The insulating layer 11A and the insulating layer 11B each preferably have a rectangular or substantially rectangular plate-shaped configuration and extend long in the longitudinal direction. The insulating layer 11A and the insulating layer 11B preferably are made of thermoplastic resin such as a liquid crystal (LCP) and polyimide (PI). The external electrode 21A and the external electrode 21B each preferably have a rectangular or substantially rectangular plate-shaped configuration and are arranged side by side in the longitudinal direction of the insulating layer 11A so that the long sides of the external electrodes 21A and 21B may be along the long side of the insulating layer 11A.
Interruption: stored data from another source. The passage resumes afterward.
-- ==== Sys2Proof/Laws/PerInstr.lean ====
section
/-! SUPPORT. For every instruction, the fields of its word give the instruction back: one lemma per constructor. -/

namespace Sys2Proof.Laws

-- one lemma after the other: two hundred at once would ask for a thread each
set_option Elab.async false

/-- The instruction that the fields of an instruction's word name, in the slot family that encodes it. -/
def fieldsOf (i : Instr) : Option Instr :=
  ((encodeS i).bind fieldsS).or <| ((encodeV i).bind fieldsV).or <| ((encodeLd i).bind fieldsLd).or <|
  ((encodeSt i).bind fieldsSt).or <| ((encodeCb i).bind fieldsCb).or <| ((encodeCp i).bind fieldsCp).or <|
  ((encodeSy i).bind fieldsSy).or ((encodeCtl i).bind fieldsCtl)

/-- The fields of the word of a well-formed instruction give it back; an event has no word. -/
def Encoding.Statement (i : Instr) : Prop := i.wf = true → encode i ≠ none → fieldsOf i = some i

open Encoding (Statement)

theorem ofS {i : Instr} {w : BitVec 64} (h : encodeS i = some w) (k : fieldsS w = some i) :
    fieldsOf i = some i := by simp [fieldsOf, h, k]

theorem ofV {i : Instr} {w : BitVec 96} (hS : encodeS i = none) (h : encodeV i = some w) (k : fieldsV w = some i) :
    fieldsOf i = some i := by simp [fieldsOf, hS, h, k]

theorem ofLd {i : Instr} {w : BitVec 96} (hS : encodeS i = none) (hV : encodeV i = none) (h : encodeLd i = some w) (k : fieldsLd w = some i) :
    fieldsOf i = some i := by simp [fieldsOf, hS, hV, h, k]

theorem ofSt {i : Instr} {w : BitVec 96} (hS : encodeS i = none) (hV : encodeV i = none) (hLd : encodeLd i = none) (h : encodeSt i = some w) (k : fieldsSt w = some i) :
    fieldsOf i = some i := by simp [fieldsOf, hS, hV, hLd, h, k]

theorem ofCb {i : Instr} {w : BitVec 96} (hS : encodeS i = none) (hV : encodeV i = none) (hLd : encodeLd i = none) (hSt : encodeSt i = none) (h : encodeCb i = some w) (k : fieldsCb w = some i) :
    fieldsOf i = some i := by simp [fieldsOf, hS, hV, hLd, hSt, h, k]

theorem ofCp {i : Instr} {w : BitVec 96} (hS : encodeS i = none) (hV : encodeV i = none) (hLd : encodeLd i = none) (hSt : encodeSt i = none) (hCb : encodeCb i = none) (h : encodeCp i = some w) (k : fieldsCp w = some i) :
    fieldsOf i = some i := by simp [fieldsOf, hS, hV, hLd, hSt, hCb, h, k]

theorem ofSy {i : Instr} {w : BitVec 32} (hS : encodeS i = none) (hV : encodeV i = none) (hLd : encodeLd i = none) (hSt : encodeSt i = none) (hCb : encodeCb i = none) (hCp : encodeCp i = none) (h : encodeSy i = some w) (k : fieldsSy w = some i) :
    fieldsOf i = some i := by simp [fieldsOf, hS, hV, hLd, hSt, hCb, hCp, h, k]

theorem ofCtl {i : Instr} {w : BitVec 56} (hS : encodeS i = none) (hV : encodeV i = none) (hLd : encodeLd i = none) (hSt : encodeSt i = none) (hCb : encodeCb i = none) (hCp : encodeCp i = none) (hSy : encodeSy i = none) (h : encodeCtl i = some w) (k : fieldsCtl w = some i) :
    fieldsOf i = some i := by simp [fieldsOf, hS, hV, hLd, hSt, hCb, hCp, hSy, h, k]

theorem Encoding.add (p : Path) (d : XReg) (a : XReg) (b : XReg) : Statement (.add p d a b) := fun _ _ => by
  have h0 : (encS 0x01 p d a b 0).extractLsb' 51 5 = p := ext_hi (ext_hi (ext_hi (ext_hi (ext_lo (ext_all _)))))
  have h1 : (encS 0x01 p d a b 0).extractLsb' 45 6 = d := ext_hi (ext_hi (ext_hi (ext_lo (ext_all _))))
  have h2 : (encS 0x01 p d a b 0).extractLsb' 39 6 = a := ext_hi (ext_hi (ext_lo (ext_all _)))
  have h3 : (encS 0x01 p d a b 0).extractLsb' 33 6 = b := ext_hi (ext_lo (ext_all _))
  have hop : (encS 0x01 p d a b 0).extractLsb' 56 8 = 0x01 := ext_hi (ext_hi (ext_hi (ext_hi (ext_hi (ext_all _)))))
  have k : fieldsS (encS 0x01 p d a b 0) = some (.add p d a b) := by
    delta fieldsS
    rw [hop]
    show some (Instr.add ((encS 0x01 p d a b 0).extractLsb' 51 5) ((encS 0x01 p d a b 0).extractLsb' 45 6) ((encS 0x01 p d a b 0).extractLsb' 39 6) ((encS 0x01 p d a b 0).extractLsb' 33 6)) = _
    rw [h0, h1, h2, h3]
  exact ofS rfl k

theorem Encoding.sub (p : Path) (d : XReg) (a : XReg) (b : XReg) : Statement (.sub p d a b) := fun _ _ => by
  have h0 : (encS 0x02 p d a b 0).extractLsb' 51 5 = p := ext_hi (ext_hi (ext_hi (ext_hi (ext_lo (ext_all _)))))
  have h1 : (encS 0x02 p d a b 0).extractLsb' 45 6 = d := ext_hi (ext_hi (ext_hi (ext_lo (ext_all _))))
  have h2 : (encS 0x02 p d a b 0).extractLsb' 39 6 = a := ext_hi (ext_hi (ext_lo (ext_all _)))
  have h3 : (encS 0x02 p d a b 0).extractLsb' 33 6 = b := ext_hi (ext_lo (ext_all _))
  have hop : (encS 0x02 p d a b 0).extractLsb' 56 8 = 0x02 := ext_hi (ext_hi (ext_hi (ext_hi (ext_hi (ext_all _)))))
  have k : fieldsS (encS 0x02 p d a b 0) = some (.sub p d a b) := by
    delta fieldsS
    rw [hop]
    show some (Instr.sub ((encS 0x02 p d a b 0).extractLsb' 51 5) ((encS 0x02 p d a b 0).extractLsb' 45 6) ((encS 0x02 p d a b 0).extractLsb' 39 6) ((encS 0x02 p d a b 0).extractLsb' 33 6)) = _
    rw [h0, h1, h2, h3]
  exact ofS rfl k

theorem Encoding.addi (p : Path) (d : XReg) (a : XReg) (imm : BitVec 33) : Statement (.addi p d a imm) := fun _ _ => by
  have h0 : (encS 0x03 p d a 0 imm).extractLsb' 51 5 = p := ext_hi (ext_hi (ext_hi (ext_hi (ext_lo (ext_all _)))))
  have h1 : (encS 0x03 p d a 0 imm).extractLsb' 45 6 = d := ext_hi (ext_hi (ext_hi (ext_lo (ext_all _))))
  have h2 : (encS 0x03 p d a 0 imm).extractLsb' 39 6 = a := ext_hi (ext_hi (ext_lo (ext_all _)))
  have h3 : (encS 0x03 p d a 0 imm).extractLsb' 0 33 = imm := ext_lo (ext_all _)
  have hop : (encS 0x03 p d a 0 imm).extractLsb' 56 8 = 0x03 := ext_hi (ext_hi (ext_hi (ext_hi (ext_hi (ext_all _)))))
  have k : fieldsS (encS 0x03 p d a 0 imm) = some (.addi p d a imm) := by
    delta fieldsS
    rw [hop]
    show some (Instr.addi ((encS 0x03 p d a 0 imm).extractLsb' 51 5) ((encS 0x03 p d a 0 imm).extractLsb' 45 6) ((encS 0x03 p d a 0 imm).extractLsb' 39 6) ((encS 0x03 p d a 0 imm).extractLsb' 0 33)) = _
    rw [h0, h1, h2, h3]
  exact ofS rfl k

theorem Encoding.mul (p : Path) (d : XReg) (a : XReg) (b : XReg) : Statement (.mul p d a b) := fun _ _ => by
  have h0 : (encS 0x04 p d a b 0).extractLsb' 51 5 = p := ext_hi (ext_hi (ext_hi (ext_hi (ext_lo (ext_all _)))))
  have h1 : (encS 0x04 p d a b 0).extractLsb' 45 6 = d := ext_hi (ext_hi (ext_hi (ext_lo (ext_all _))))
  have h2 : (encS 0x04 p d a b 0).extractLsb' 39 6 = a := ext_hi (ext_hi (ext_lo (ext_all _)))
  have h3 : (encS 0x04 p d a b 0).extractLsb' 33 6 = b := ext_hi (ext_lo (ext_all _))
  have hop : (encS 0x04 p d a b 0).extractLsb' 56 8 = 0x04 := ext_hi (ext_hi (ext_hi (ext_hi (ext_hi (ext_all _)))))
  have k : fieldsS (encS 0x04 p d a b 0) = some (.mul p d a b) := by
    delta fieldsS
    rw [hop]
    show some (Instr.mul ((encS 0x04 p d a b 0).extractLsb' 51 5) ((encS 0x04 p d a b 0).extractLsb' 45 6) ((encS 0x04 p d a b 0).extractLsb' 39 6) ((encS 0x04 p d a b 0).extractLsb' 33 6)) = _
    rw [h0, h1, h2, h3]
  exact ofS rfl k

theorem Encoding.mulh (p : Path) (d : XReg) (a : XReg) (b : XReg) : Statement (.mulh p d a b) := fun _ _ => by
  have h0 : (encS 0x05 p d a b 0).extractLsb' 51 5 = p := ext_hi (ext_hi (ext_hi (ext_hi (ext_lo (ext_all _)))))
  have h1 : (encS 0x05 p d a b 0).extractLsb' 45 6 = d := ext_hi (ext_hi (ext_hi (ext_lo (ext_all _))))
  have h2 : (encS 0x05 p d a b 0).extractLsb' 39 6 = a := ext_hi (ext_hi (ext_lo (ext_all _)))
  have h3 : (encS 0x05 p d a b 0).extractLsb' 33 6 = b := ext_hi (ext_lo (ext_all _))
  have hop : (encS 0x05 p d a b 0).extractLsb' 56 8 = 0x05 := ext_hi (ext_hi (ext_hi (ext_hi (ext_hi (ext_all _)))))
  have k : fieldsS (encS 0x05 p d a b 0) = some (.mulh p d a b) := by
    delta fieldsS
    rw [hop]
    show some (Instr.mulh ((encS 0x05 p d a b 0).extractLsb' 51 5) ((encS 0x05 p d a b 0).extractLsb' 45 6) ((encS 0x05 p d a b 0).extractLsb' 39 6) ((encS 0x05 p d a b 0).extractLsb' 33 6)) = _
    rw [h0, h1, h2, h3]
  exact ofS rfl k

theorem Encoding.mulhu (p : Path) (d : XReg) (a : XReg) (b : XReg) : Statement (.mulhu p d a b) := fun _ _ => by
  have h0 : (encS 0x06 p d a b 0).extractLsb' 51 5 = p := ext_hi (ext_hi (ext_hi (ext_hi (ext_lo (ext_all _)))))
  have h1 : (encS 0x06 p d a b 0).extractLsb' 45 6 = d := ext_hi (ext_hi (ext_hi (ext_lo (ext_all _))))
  have h2 : (encS 0x06 p d a b 0).extractLsb' 39 6 = a := ext_hi (ext_hi (ext_lo (ext_all _)))
  have h3 : (encS 0x06 p d a b 0).extractLsb' 33 6 = b := ext_hi (ext_lo (ext_all _))
  have hop : (encS 0x06 p d a b 0).extractLsb' 56 8 = 0x06 := ext_hi (ext_hi (ext_hi (ext_hi (ext_hi (ext_all _)))))
  have k : fieldsS (encS 0x06 p d a b 0) = some (.mulhu p d a b) := by
    delta fieldsS
    rw [hop]
    show some (Instr.mulhu ((encS 0x06 p d a b 0).extractLsb' 51 5) ((encS 0x06 p d a b 0).extractLsb' 45 6) ((encS 0x06 p d a b 0).extractLsb' 39 6) ((encS 0x06 p d a b 0).extractLsb' 33 6)) = _
    rw [h0, h1, h2, h3]
  exact ofS rfl k
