/-- An image with nothing in it but its magic and its version. -/
theorem test_SystemOps_restore_met :
    let s := begun (.crst (so 4 5 6)) 0x4000 2
      { beside job [] with ms := { ready.ms with mem := memWrite [] 0x4000 [0x56, 0x5A, 0x43, 0x49, 1] } } 0
    s.bankEmpty 2 = true ∧ s.imageOk 0x4000 = true ∧ s.bankHas 2 (numAt s (0x4000 + 6) 1) = true ∧ inHbm 0x4000 69632 = true ∧
      s.unitsReady 0x4000 69632 = true ∧ s.unitsGone 0x4000 69632 = false ∧ s.allPerformed 0 0 = true := by decide +kernel

/-- A job in bank 1, held by a fault, beside the steward, whose x2 names it. -/
def pair : State :=
  { ready with
    core := { ready.core with banks := [(1, { job with held := 0x10 }), (15, withX 2 1 false)] }
    sched := { ready.sched with vhead := 1007 } }

/-- 1007 records in the vent, one fewer than fill it. -/
theorem test_ExceptionEntryAndReturn_met :
    pair.hasCtx 1 = true ∧ pair.hasCtx 15 = true ∧ pair.sched.ventQ = [] ∧ pair.ventCount < 1008 ∧ (pair.ctx 1).held ≠ 0 ∧
    (pair.ctx 1).ended = none ∧ pair.core.ctlOps = [] ∧ (pair.ctx 15).xw 2 = BitVec.ofNat 64 1 ∧ pair.Runs 15 (.crsm p1 2 6) ∧
    pair.Runs 15 (.crsmAt (so 2 2 6)) :=
  ⟨by decide +kernel, by decide +kernel, by decide +kernel, by decide +kernel, by decide +kernel, by decide +kernel, by decide +kernel,
    by decide +kernel, runs_of_check (by decide +kernel), runs_of_check (by decide +kernel)⟩

/-- The record of the example in 16_system, byte for byte (R366). -/
theorem test_record_bytes :
    ({ at_ := 0, code := 0x11, slot := 5, half := false, held := true, bank := some 3, epc := 0x140, eres := 0x140, info1 := 0x1234000100,
       info2 := 0x40040, card := 0x11, stew := false } : VentE).bytes 5 =
      [0x11, 0x25, 0x83, 0x00, 0x40, 0x01, 0x40, 0x01, 0x00, 0x01, 0x00, 0x34, 0x12, 0x00, 0x00, 0x00,
       0x40, 0x00, 0x04, 0x00, 0x00, 0x00, 0x00, 0x00, 0x11, 0x00, 0x00, 0x00, 0x05, 0x00, 0x00, 0x00] := by decide +kernel

/-- 02_bundle R49, 16_system R366, R369: an unprivileged write of basid by a job holds it with code 0x02 at its own bundle. -/
theorem test_privileged_holds_job :
    let s : State := { on { job with priv := false } with
      core := { ready.core with banks := [(1, job), (15, busy)], seats := [(0, .free), (1, .seated 1)], running := 1 } }
    (match exec (.basidWrite p1 2) s with
      | .next t => decide ((t.ctx 1).held = 2 ∧ (t.ctx 1).pc = 20 ∧ t.sched.ventQ.length = 1)
      | _ => false) = true := by decide +kernel

/-! ## Witnesses: the machine and its happenings -/

theorem test_EveryStepKeepsMemoryCanonical_met : State.reset.MemOk ∧
    (match step State.reset with
      | .next t => decide (t.core.beat = 1)
      | _ => false) = true := ⟨by unfold State.MemOk; decide +kernel, by decide +kernel⟩

/-- A queue in qmap 0 with the bytes given, its card at 0. -/
def queued (tail clog : Nat) : State :=
  { ready with
    arg := .id 0
    sched := { ready.sched with qmap := [(0, 0x4000)] }
    ms := { ready.ms with mem := memWrite (memWrite [] 0x4000 (leBytes 8 tail)) 0x403C (leBytes 1 clog) } }

def waitingEvent : VentE :=
  { at_ := 0, code := 1, slot := 15, half := false, held := false, bank := none, epc := 0, eres := 0, info1 := 0, info2 := 0, card := 0, stew := false }

/-- A card to accept; a producer one beyond the bound; a happening at the head of the agenda. -/
theorem test_EnabledEventsTakePlace_met :
    (queued 2 1).arg = .id 0 ∧ ((queued 2 1).cardAccept 0).isSome = true ∧ ((queued 3 1).cardAccept 0).isSome = true ∧
    (queued 3 1).queueAt 0 = some 0x4000 ∧ (queued 3 1).unitsReady 0x4000 128 = true ∧
    ((queued 3 1).qdesc 0x4000).acc < ((queued 3 1).qdesc 0x4000).tail ∧
    ((queued 3 1).qdesc 0x4000).acc < ((queued 3 1).qdesc 0x4000).done + min 256 (2 ^ ((queued 3 1).qdesc 0x4000).clog) ∧
    ((queued 3 1).qdesc 0x4000).done + 2 ^ ((queued 3 1).qdesc 0x4000).clog < ((queued 3 1).qdesc 0x4000).tail ∧
    (Instr.coneSample).slot = none ∧ Instr.coneSample ≠ .bundleIssue := by decide +kernel

/-- A step of an op on the input ring and the west bank, deep and in planes. -/
def stepping (plane : Bool) : State :=
  let c : CmmOp := { cm with ain := 0, bin := 8 }
  let e : QEntry := { gid := 1, op := if plane then .cmmp c else .cmm c, bank := 15, uid := 0, seq := 0, org := (0, 0), started := true
                      steps := 0, lastAt := 0, rpA := 0, rpB := 0, curA := 0, curB := 0, halfs := [], srs := 0, src := 0, begun := 0 }
  { ready.modPart 0 fun v => { v with queue := [e], budget := 5, rings := [(0, { ringOf ring0 1 with counted := 1 })] } with
    arg := .step 0 ⟨[], [], []⟩ }

/-- A drain of the accumulator that is due. -/
def draining (east : Bool) : State :=
  let e : QEntry := { gid := 1, op := .cdrn { cd with east := east }, bank := 15, uid := 0, seq := 0, org := (0, 0), started := true
                      steps := 0, lastAt := 0, rpA := 0, rpB := 0, curA := 0, curB := 0, halfs := [], srs := 0, src := 0, begun := 0 }
  { ready.modPart 0 fun v => { v with queue := [e], budget := 33, rings := [(1, ringOf ring1 2)] } with arg := .id 0 }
The insulating layer 11B includes a linear conductor 23A and a linear conductor 23B that are located on the lower surface of the insulating layer 11B. The linear conductor 23A extends in the longitudinal direction of the insulating layer 11B. The end portion of the linear conductor 23A is overlapped with the through hole 22A in a plan view. The linear conductor 23B extends in parallel or substantially parallel to the linear conductor 23A. A portion of the linear conductor 23B extends in the transverse direction of the insulating layer 11B at the end portion of the insulating layer 11B. The end portion of the linear conductor 23B is overlapped with the through hole 22B in a plan view. The insulating layer 11B includes resist (not shown) that protects the linear conductor 23A and the linear conductor 23B, on the lower surface of the insulating layer 11B.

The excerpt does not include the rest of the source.